- Born: 10 August 1925 Normanton, Yorkshire, England
- Died: 10 February 2018 (aged 92)
- Occupation: Police officer
- Office: Chief Inspector of Constabulary
- Term: 1983–1987
- Predecessor: James Crane
- Successor: Richard Barratt

= Lawrence Byford =

English police officer (1925–2018)

Sir Lawrence Byford (10 August 1925 – 10 February 2018) was an English police officer who served as Chief Inspector of Constabulary from 1983 to 1987. His inquiry into the failings of the Yorkshire Ripper investigation by West Yorkshire Police earned him the description "the man who changed the face of modern policing" because it "led to fundamental changes in the way serial killer investigations would be carried out in future across the world".

==Early life==

Byford was born the son of a coal miner in Normanton, West Riding of Yorkshire. He left school without any qualifications and became an apprentice electrician at a local pit. In 1944, Byford was conscripted and saw service during the latter months of World War II with the Royal Signals in France, Belgium and Germany.

==Career==
Byford's police career began in 1947 as a constable with the West Riding Constabulary, where he rose to be the Commander of the Huddersfield Division.
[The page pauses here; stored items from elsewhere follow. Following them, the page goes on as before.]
-- ==== Sys2Proof/Certificates/Slice0/Obligations.lean ====
section
/-! DEFINITION. What the provers are asked to prove, from the numbered rules of the spec. -/

open Sys2Proof Sys2Proof.Machine

/-! ### The step -/

/-- A step runs the command at the front of the queue on the state with the rest of the queue.
On an empty queue one nanosecond passes and what is due of itself happens (assumption log 3). -/
def Obligations.StepRuns : Prop :=
  (∀ (c : Instr) (r : List Instr) (s : State), step { s with pending := c :: r } = exec c { s with pending := r }) ∧
  (∀ s : State, s.pending = [] → step s = .next s.idle ∧ (s.main.tick s.cycles64).time = s.main.time + 1)
/-! ### The integer class (R82-R84) -/

/-- The two-operand integer operations (R84). -/
def Obligations.IntegerResults : Prop :=
  ∀ (s : State) (br : BRef) (w : WorkGroup) (la : Launch) (b : Bundle) (f : Fields),
    Issues s.main br w la b → GuardOk f → b.effective f ≠ 0 → f.dst.toNat < la.spec.regs → f.a.toNat < la.spec.regs →
    FormOk la.spec.regs f true → f.c = 0 → (fieldMod f 18 17 ≠ 2 → fieldMod f 16 0 = 0) →
    RegsReady b (b.effective f) (readsAB f) [(f.dst.toNat, 1)] →
    ∀ x ∈ ([(.iadd, fun a b => a + b), (.isub, fun a b => a - b), (.imul, fun a b => a * b),
        (.imulhs, fun a b => BitVec.ofInt 32 (a.toInt * b.toInt / 2 ^ 32)),
        (.imulhu, fun a b => BitVec.ofNat 32 (a.toNat * b.toNat / 2 ^ 32)),
        (.andv, fun a b => a &&& b), (.orv, fun a b => a ||| b), (.xorv, fun a b => a ^^^ b),
        (.shl, fun a b => a <<< (b.toNat % 32)), (.shr, fun a b => a >>> (b.toNat % 32)),
        (.sar, fun a b => a.sshiftRight (b.toNat % 32)),
        (.imins, fun a b => if a.toInt ≤ b.toInt then a else b), (.imaxs, fun a b => if a.toInt ≤ b.toInt then b else a),
        (.iminu, fun a b => if a.toNat ≤ b.toNat then a else b), (.imaxu, fun a b => if a.toNat ≤ b.toNat then b else a)] :
        List ((BRef → Fields → Instr) × (Word → Word → Word))),
      exec (x.1 br f) s = .next (bundleTo s br
        (wroteV b f (fun l => x.2 (b.getV f.a.toNat l) (operandB b f ((f.md.setWidth 17).signExtend 32) l))))

/-- IMAC, ICMP, PICK and XLANE (R83, R84).
BITCNT, CLZ and MOV (R84). -/
def Obligations.IntegerOthers : Prop :=
  (∀ (s : State) (br : BRef) (w : WorkGroup) (la : Launch) (b : Bundle) (f : Fields),
     Issues s.main br w la b → GuardOk f → b.effective f ≠ 0 → f.a.toNat < la.spec.regs →
     let imm : Word := (f.md.setWidth 17).signExtend 32
     let opB := operandB b f imm
     let ready (reads : List (Nat × Nat)) := RegsReady b (b.effective f) reads [(f.dst.toNat, 1)]
     (f.dst.toNat < la.spec.regs → f.c.toNat < la.spec.regs → FormOk la.spec.regs f false → fieldMod f 16 0 = 0 →
       ready ((f.a.toNat, 1) :: (f.c.toNat, 1) :: (if fieldMod f 18 17 = 0 then [(f.b.toNat, 1)] else [])) →
       exec (.imac br f) s = .next (bundleTo s br
         (wroteV b f (fun l => b.getV f.a.toNat l * opB l + b.getV f.c.toNat l)))) ∧
     (f.dst.toNat < 8 → FormOk la.spec.regs f false → f.c = 0 → fieldMod f 16 4 = 0 →
       RegsReady b (b.effective f) (readsAB f) [] →
       ∀ x ∈ ([(0, fun a b => decide (a = b)), (1, fun a b => decide (a ≠ b)), (2, fun a b => decide (a.toInt < b.toInt)),
           (3, fun a b => decide (a.toInt ≤ b.toInt)), (4, fun a b => decide (b.toInt < a.toInt)),
           (5, fun a b => decide (b.toInt ≤ a.toInt)), (6, fun a b => decide (a.toNat < b.toNat)),
           (7, fun a b => decide (a.toNat ≤ b.toNat)), (8, fun a b => decide (b.toNat < a.toNat)),
           (9, fun a b => decide (b.toNat ≤ a.toNat))] : List (Nat × (Word → Word → Bool))),
         fieldMod f 3 0 = x.1 →
         exec (.icmp br f) s = .next (bundleTo s br
           (wroteP b f (laneMask (fun l => x.2 (b.getV f.a.toNat l) (opB l)))))) ∧
     (f.dst.toNat < la.spec.regs → FormOk la.spec.regs f false → f.c = 0 → fieldMod f 16 7 = 0 → fieldMod f 3 0 = 0 →
       ready (readsAB f) →
       exec (.pick br f) s = .next (bundleTo s br (wroteV b f (fun l =>
         if (b.getP (fieldMod f 6 4)).getLsbD l then b.getV f.a.toNat l else opB l)))) ∧
     (f.dst.toNat < la.spec.regs → FormOk la.spec.regs f true → f.c = 0 → (fieldMod f 18 17 ≠ 2 → fieldMod f 16 0 = 0) →
       ready (if fieldMod f 18 17 = 0 then [(f.b.toNat, 1)] else []) →
       (∀ l, l < 32 → (b.effective f).getLsbD l = true →
         b.poisonOf f.a.toNat 1 ((opB l).toNat % 32) = none ∧ b.pending f.a.toNat 1 ((opB l).toNat % 32) = false) →
       exec (.xlane br f) s = .next (bundleTo s br (wroteV b f (fun l => b.getV f.a.toNat ((opB l).toNat % 32)))))) ∧
  (∀ (s : State) (br : BRef) (w : WorkGroup) (la : Launch) (b : Bundle) (f : Fields),
     Issues s.main br w la b → GuardOk f → b.effective f ≠ 0 → f.dst.toNat < la.spec.regs → f.a.toNat < la.spec.regs →
     f.b = 0 → f.c = 0 → f.md = 0 → RegsReady b (b.effective f) [(f.a.toNat, 1)] [(f.dst.toNat, 1)] →
     exec (.movv br f) s = .next (bundleTo s br (wroteV b f (fun l => b.getV f.a.toNat l))) ∧
     exec (.bitcnt br f) s = .next (bundleTo s br (wroteV b f (fun l =>
       BitVec.ofNat 32 ((List.range 32).countP (fun k => (b.getV f.a.toNat l).getLsbD k))))) ∧
     exec (.clz br f) s = .next (bundleTo s br (wroteV b f (fun l =>
       BitVec.ofNat 32 ((List.range 32).countP (fun k => decide ((b.getV f.a.toNat l).toNat < 2 ^ k)))))))
/-! ### The FP32 and conversion classes (R44, R82, R85-R88) -/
He also graduated from the University of Leeds with a law degree in 1956. He left in 1968 to join the senior leadership team of Lincolnshire Police, and was Chief Constable from 1973 to 1977. He was a Regional Inspector of Constabulary from 1978 until his appointment to the top job. In retirement he served as President of Yorkshire County Cricket Club from 1991 to 1999.

==Honours==
He was awarded the Queen's Police Medal (QPM) in the 1974 New Years Honours List. He was appointed a Commander of the Order of the British Empire in 1979, and was knighted in 1984. He was appointed as the Deputy Lieutenant (DL) of the County of Lincolnshire on 24 November 1987. The University of Leeds awarded him an honorary degree (LLD) in 1987. He was appointed as the Deputy Lieutenant (DL) of the County of North Yorkshire on 31 March 1998. On 10 August 2000 he was moved to the retired list in both counties upon reaching the mandatory retirement age of 75.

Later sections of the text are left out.